An overwhelming majority of Crimeans is likely to back secession in a referendum called after Russian forces invaded the diamond-shaped peninsula. The Ukrainian government and Western powers say the plebiscite is illegal and is being held in an atmosphere of intimidation with an invasion force present and bands of uniformed Russian separatists patrolling the streets.

Ukrainian television channels have been blocked in the run-up to the vote and replaced with Russian channels. And rights groups say so-called “self-defense units” and paramilitary forces in Crimea have been abducting and harassing activists and journalists. “Crimean authorities are allowing illegal and unidentified armed units to run the show in the peninsula, and to commit crimes that go uninvestigated and unpunished, as if there is a legal vacuum,” says Rachel Denber of Human Rights Watch.

Currency issues

The first thing Crimeans are likely to see happen economically after the referendum is an abrupt replacement of the Ukrainian hryvnia as their official currency with the Russian Ruble.
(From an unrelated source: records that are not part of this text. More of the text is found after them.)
-- ==== Sys2Proof/Laws/Fetch.lean ====
section
/-! SUPPORT. What the fetch and the step can do, each said once. -/

namespace Sys2Proof.Machine

/-! ### Placing and fetching -/

@[simp] theorem place_cfg (s : State) (f : Fetched) : (s.place f).cfg = s.cfg := by cases f <;> rfl
@[simp] theorem place_hostDiags (s : State) (f : Fetched) : (s.place f).hostDiags = s.hostDiags := by cases f <;> rfl
@[simp] theorem place_work (s : State) (f : Fetched) : (s.place f).work = s.work := by cases f <;> rfl
@[simp] theorem place_outcome (s : State) (f : Fetched) : (s.place f).outcome = s.outcome := by cases f <;> rfl

/-- What has been placed is what the next fetch takes, and it takes nothing else. -/
@[simp] theorem fetch_place (s : State) (f : Fetched) : fetch (s.place f) = .item f { s with cls := none } := by
  cases f <;> rfl

/-- Everything the fetch can do (R11, R62, R126, R127). -/
theorem fetch_cases (s : State) :
    (s.cls = none ∧ s.host = [] ∧ fetch s = .idle) ∨
    (s.cls = none ∧ (∃ rest, s.host = .missingInputFile :: rest ∧ fetch s = .abort { s with host := rest })) ∨
    (∃ classCode v, s.cls = some (classCode, v) ∧ fetch s = .item (.token classCode v) { s with cls := none }) ∨
    (∃ c rest, s.cls = none ∧ s.host = .issue c :: rest ∧ fetch s = .item (.cmd c) { s with host := rest }) ∨
    (∃ c noId noType rest, s.cls = none ∧ s.host = .issueUnresolved c noId noType :: rest ∧
      fetch s = .item (.cmd (defaultLookup c noId noType))
        { s with host := rest, hostDiags := s.hostDiags ++ [.symbolTableMissing] }) ∨
    (∃ w rest, s.cls = none ∧ s.host = .data w :: rest ∧ fetch s = .item (.data w) { s with host := rest }) := by
  rcases hc : s.cls with _ | ⟨classCode, v⟩
  · rcases hh : s.host with _ | ⟨c | ⟨c, noId, noType⟩ | w | _, rest⟩
    · exact .inl ⟨rfl, rfl, by simp [fetch, hc, hh]⟩
    · exact .inr (.inr (.inr (.inl ⟨c, rest, rfl, rfl, by simp [fetch, hc, hh]⟩)))
    · exact .inr (.inr (.inr (.inr (.inl ⟨c, noId, noType, rest, rfl, rfl, by simp [fetch, hc, hh]⟩))))
    · exact .inr (.inr (.inr (.inr (.inr ⟨w, rest, rfl, rfl, by simp [fetch, hc, hh]⟩))))
    · exact .inr (.inl ⟨rfl, rest, rfl, by simp [fetch, hc, hh]⟩)
  · exact .inr (.inr (.inl ⟨classCode, v, rfl, by simp [fetch, hc]⟩))

/-! ### The step -/

/-- Everything a step can do: stay idle, abort, run what it decoded, or take the decoder's rejection. -/
theorem step_cases (s : State) :
    (fetch s = .idle ∧ step s = .next s) ∨
    (∃ s', fetch s = .abort s' ∧ step s = .next (s'.abort .missingInputFile)) ∨
    (∃ f s' i, fetch s = .item f s' ∧ decode f = .ok i ∧ step s = exec i s') ∨
    ∃ f s' r, fetch s = .item f s' ∧ decode f = .error r ∧ step s = takeReject r s' := by
  rcases hf : fetch s with _ | s' | ⟨f, s'⟩
  · simp [step, hf]
  · simp [step, hf]
  · rcases hd : decode f with r | i <;> simp [step, hf, hd]

/-- A step that finds something decodable runs it. -/
theorem step_of_fetch {s s' : State} {f : Fetched} {i : Instr} (hf : fetch s = .item f s') (hd : decode f = .ok i) :
    step s = exec i s' := by
  simp [step, hf, hd]

end Sys2Proof.Machine
end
According to Aksyonov, the currency switch could be introduced within days. Again he has been short on the mechanics of the process and hasn’t indicated whether there will be an official rate of exchange or whether the hryvnia will remain a legal tender for a few months to ease the switch.

The lack of planning for Crimea’s split with Ukraine stands in marked contrast with the detailed arrangements put in place for the 1993 dissolution of Czechoslovakia, say analysts.

State property in limbo

The question of what will happen with Ukrainian state property is worrying the director of Crimea’s Economics Institute, Victor Reutov, who says he has no idea who will own his higher education establishment in the coming days – Ukraine or Russia. Many of the institute’s 3000 students came from other parts of Ukraine.

“There are two ways this could go,” he says. “We were, we are and will be part of Kyiv National University and nothing will happen to us and nobody will cut us apart from the National University or we will be told we now belong to Russia.”

He adds, though, ruefully: “But there is an old Russian proverb: the bear is still alive but his body has already been divided up.”

As far as Yuriy Meshkov is concerned all of the bear should be Russia’s. Meshkov, who was President of Crimea between 1994 and 1995 and has been a longtime advocate of Russia annexing Crimea, says, “Everything in Crimea belongs to Russia, all the buildings and everything that Ukraine claims will be nationalized.”

And that includes all of Ukraine’s 19 warships currently being blockaded by the Russian navy in their ports in the Black Sea and all Ukrainian military equipment housed in dozens of bases in the peninsula.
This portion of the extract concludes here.